-- ==== Sys2Proof/Machine/Slalom.lean ====
section
/-!
DEFINITION. Slalom: eligibility (R113–R115, R128, R235), the choice (R116–R119), groups and cache sequences (R120–R122),
suspension (R123–R126).
-/

namespace Sys2Proof.Machine

/-- The queues of a channel that hold a cell. -/
def channelQueues (d : Dev) (c : Nat) : List (Nat × List Nat) := d.dq.filter fun (p : Nat × List Nat) => dixCh (p.1 / 4) == c && !p.2.isEmpty

/-! ### When a channel may start tickets -/

/-- No event holds every start of the channel (R92, R106, R113, R249, R252, R277, R372, R456, R468). -/
def channelOpen (d : Dev) (c : Nat) : Bool :=
  d.live && startReady d && !d.on F.FS_STAT_ACTIVE && !d.fs.pfail && !d.on F.TH_STAT_HALT && !d.on F.CH_STAT_ENUMBUSY c &&
  !d.on F.CH_STAT_RECHG c && !rateWaits d c && d.rd F.PAT_STAT_PHASE (chCl c) == 0 && !(d.chn c).cal.hold && d.rd F.SEQ_STAT_STATE c != 4 &&
  (d.rd F.TST_LBCTL_DEPTH c == 0 || d.rd F.TST_LBCTL_DEPTH c == 5)

/-- Contexts of tickets started on a die: a group is one (R114, R121). The target side of a COPY counts from its grant
(R233). -/
def dieCtxs (d : Dev) (dix : Nat) : List (Nat × Ctx) :=
  (d.chn (dixCh dix)).ctxs.filter fun (p : Nat × Ctx) => p.2.dix == dix && !p.2.cells.isEmpty && !waitsTarget d p.2

/-- COPYs between their sides counted on a die (R233), which no context of that die holds. -/
def dieBetween (d : Dev) (dix : Nat) : Nat :=
  (d.cells.filter fun p => p.2.started && p.2.out.isNone && p.2.between && startedDie p.2 == dix && !p.2.onTgt).length

/-- Contexts that work elsewhere for a ticket of a die: a CAL ticket that trains the other targets (R284). -/
def dieAway (d : Dev) (dix : Nat) : Nat :=
  ((d.chn (dixCh dix)).ctxs.filter fun p => p.2.dix != dix && p.2.cells.any fun k => startedDie (d.cell k) == dix && !waitsTarget d p.2).length

/-- A sanitise, a recovery poll, the end of a cut-off read sequence or a calibration step in progress holds the die's place
(R122, R256, R276, R433). -/
def dieHeld (d : Dev) (dix : Nat) : Bool :=
  dieState d dix == 2 || (look d.upd.san dix).isSome || (d.chn (dixCh dix)).ctxs.any fun p => p.2.dix == dix && (p.2.work == .close || p.2.work == .cal)

/-- Tickets of a die that have ended and whose record is unwritten (R114): each of a group's is one (assumption 93). -/
def dieEnded (d : Dev) (dix : Nat) : Nat := (d.cells.filter fun p => p.2.started && p.2.out.isSome && startedDie p.2 == dix).length

/-- The two tickets are neighbours in a cache sequence (R122). -/
def seqFits (a b : List Byte) : Bool :=
  tOpc a == tOpc b && (tOpc a == opRead || tOpc a == opProgram) && tTenant a == tTenant b && tCprof a == tCprof b &&
  tPlanes a == tPlanes b && tBlock a == tBlock b && tPage b == tPage a + 1 && (tOpc a == opRead || tPfp a == tPfp b)

/-- The head continues its die's open cache sequence (R122). -/
def joinsSeq (d : Dev) (k : Nat) : Bool :=
  let x := d.cell k
  match look (d.chn (dixCh x.dix)).seqs x.dix with
  | none => false
  | some p => seqFits p.2 x.tkt && tClass p.2 == x.qcls

def preempts (d : Dev) (k : Nat) : Bool :=
  let x := d.cell k
  (tOpc x.tkt == opRead || tOpc x.tkt == opCopy) && bit (d.rd F.SLM_CFG_PREEMPT (dixCh x.dix)) x.qcls

/-- The die start rule (R114). The next ticket of a cache sequence starts once the routine of the one before it has ended
(assumption 121). -/
def dieStarts (d : Dev) (k : Nat) : Bool :=
  let x := d.cell k
  let cs := dieCtxs d x.dix
  let n := cs.length + dieBetween d x.dix + dieAway d x.dix
  !dieHeld d x.dix && n + dieEnded d x.dix < 2 &&
  (n == 0 || (n == 1 && cs.any (fun p => p.2.st == .suspended) && preempts d k) || (n == 1 && joinsSeq d k && cs.all fun p => !inRoutine p.2))

/-- Tickets whose start needs a staging reservation (R113). -/
def needsStaging (x : Cell) : Bool :=
  let o := tOpc x.tkt
  (o == opRead || o == opProgram || o == opCopy || o == opReadId || o == opParam || o == opRoutine) && (holdRef x.tkt).isNone

/-- The staging condition (R113, R195, R228). -/
def stagingOk (d : Dev) (k : Nat) : Bool :=
  let x := d.cell k
  if !needsStaging x then true
  else if tOpc x.tkt = opProgram then x.ready
  else if tOpc x.tkt = opCopy then x.bitmap.isSome && x.tstg != 0
  else x.prof.isSome || stagingFits d (dixCh x.dix) (stagingNeed d x.tkt)

/-- The tenant is capped with the hold action (R128). -/
def capHeld (d : Dev) (k : Nat) : Bool :=
  let t := tTenant (d.cell k).tkt
  d.on F.TN_USE_CAPPED t && !d.on F.TN_CFG_ACT t

/-- A ticket whose routine does not carry its LUN's address (R89). -/
def targetLevel (t : List Byte) : Bool :=
  let o := tOpc t
  o == opStatus || o == opReadId || o == opParam || ((o == opSetFeat || o == opGetFeat) && leAt t 33 1 % 2 == 0) ||
  (o == opDieReset && tArg t != 2)

/-- A LUN of the die's target is FENCED: the target's chip enable is asserted only for routines that carry a sibling's
address (R258); others wait (assumption 123). -/
def lunFenced (d : Dev) (x : Nat) : Bool := (List.range 4).any fun l => dieFenced d (x / 4 * 4 + l)

/-- A head's conditions but for its tenant's cap and its PHY (R113). -/
def headBase (d : Dev) (c k : Nat) : Bool :=
  let x := d.cell k
  channelOpen d c && x.cached && !(targetLevel x.tkt && lunFenced d x.dix) && (dieState d x.dix == 1 || dieState d x.dix == 4) && !queueBroken d (cellKey x) &&
  cqReady d (tCq x.tkt) && dieStarts d k && stagingOk d k

def headEligible (d : Dev) (c k : Nat) : Bool := headBase d c k && !capHeld d k && phyAwake d c

/-! ### Started work (R115, R123–R126, R235) -/

/-- An eligible head that a suspended or parked ticket of its die stands in the way of (R123, R125). -/
def preemptingHead (d : Dev) (c dix : Nat) : Option Nat :=
  ((List.range 4).filterMap fun cl => (d.queue (qkey dix cl)).head?).find? fun k =>
    preempts d k && (d.cell k).cached && channelOpen d c && !dieFenced d dix && !queueBroken d (cellKey (d.cell k)) &&
    cqReady d (tCq (d.cell k).tkt) && stagingOk d k && !capHeld d k && dieEnded d dix < 1

/-- The suspends a ticket may take (R126). -/
def suspLimit (d : Dev) (c k : Nat) : Nat :=
  if tOpc (d.cell k).tkt = opErase then d.rd F.SLM_SUSP_EMAX c else d.rd F.SLM_SUSP_PMAX c

/-- The conditions of R123 on a parked context; the answer is the class of the READ that asks. -/
def suspendFor (d : Dev) (c : Nat) (x : Ctx) : Option Nat :=
  match x.cells.head?, nanoOf d c x with
  | some k, some (_, _, w) =>
    if x.st == .parked && x.committed && !x.suspAsk && !x.susping && nwSuspok w && x.minrun && !x.cache && x.pred.isNone &&
       (tOpc (d.cell k).tkt == opProgram || tOpc (d.cell k).tkt == opErase || x.work == .target) &&
       d.on F.DIE_GEOM1_SUSP x.dix && (look (d.chn c).seqs x.dix).isNone && (d.cell k).susp < suspLimit d c k then
      (preemptingHead d c x.dix).map fun h => (d.cell h).qcls
    else none
  | _, _ => none

/-- Ask for the suspends that are due (R123). -/
def askSuspends (c : Nat) (d : Dev) : Dev :=
  Dev.each (d.chn c).ctxs (fun p d =>
    match suspendFor d c p.2 with
    | some cl => nowReady c p.1 (d.setCtx c p.1 { p.2 with suspAsk := true, st := .eligible, work := .suspend, cost := 6, ask := cl })
    | none => d) d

■ **TASK ITEM**: Take the entries above and return only the lines from the one with "none => false" to the one with "def capHeld (d", both included, unchanged.

■ **ANSWER FOR THIS EXERCISE**:
  | none => false
  | some p => seqFits p.2 x.tkt && tClass p.2 == x.qcls

def preempts (d : Dev) (k : Nat) : Bool :=
  let x := d.cell k
  (tOpc x.tkt == opRead || tOpc x.tkt == opCopy) && bit (d.rd F.SLM_CFG_PREEMPT (dixCh x.dix)) x.qcls

/-- The die start rule (R114). The next ticket of a cache sequence starts once the routine of the one before it has ended
(assumption 121). -/
def dieStarts (d : Dev) (k : Nat) : Bool :=
  let x := d.cell k
  let cs := dieCtxs d x.dix
  let n := cs.length + dieBetween d x.dix + dieAway d x.dix
  !dieHeld d x.dix && n + dieEnded d x.dix < 2 &&
  (n == 0 || (n == 1 && cs.any (fun p => p.2.st == .suspended) && preempts d k) || (n == 1 && joinsSeq d k && cs.all fun p => !inRoutine p.2))

/-- Tickets whose start needs a staging reservation (R113). -/
def needsStaging (x : Cell) : Bool :=
  let o := tOpc x.tkt
  (o == opRead || o == opProgram || o == opCopy || o == opReadId || o == opParam || o == opRoutine) && (holdRef x.tkt).isNone

/-- The staging condition (R113, R195, R228). -/
def stagingOk (d : Dev) (k : Nat) : Bool :=
  let x := d.cell k
  if !needsStaging x then true
  else if tOpc x.tkt = opProgram then x.ready
  else if tOpc x.tkt = opCopy then x.bitmap.isSome && x.tstg != 0
  else x.prof.isSome || stagingFits d (dixCh x.dix) (stagingNeed d x.tkt)

/-- The tenant is capped with the hold action (R128). -/
def capHeld (d : Dev) (k : Nat) : Bool :=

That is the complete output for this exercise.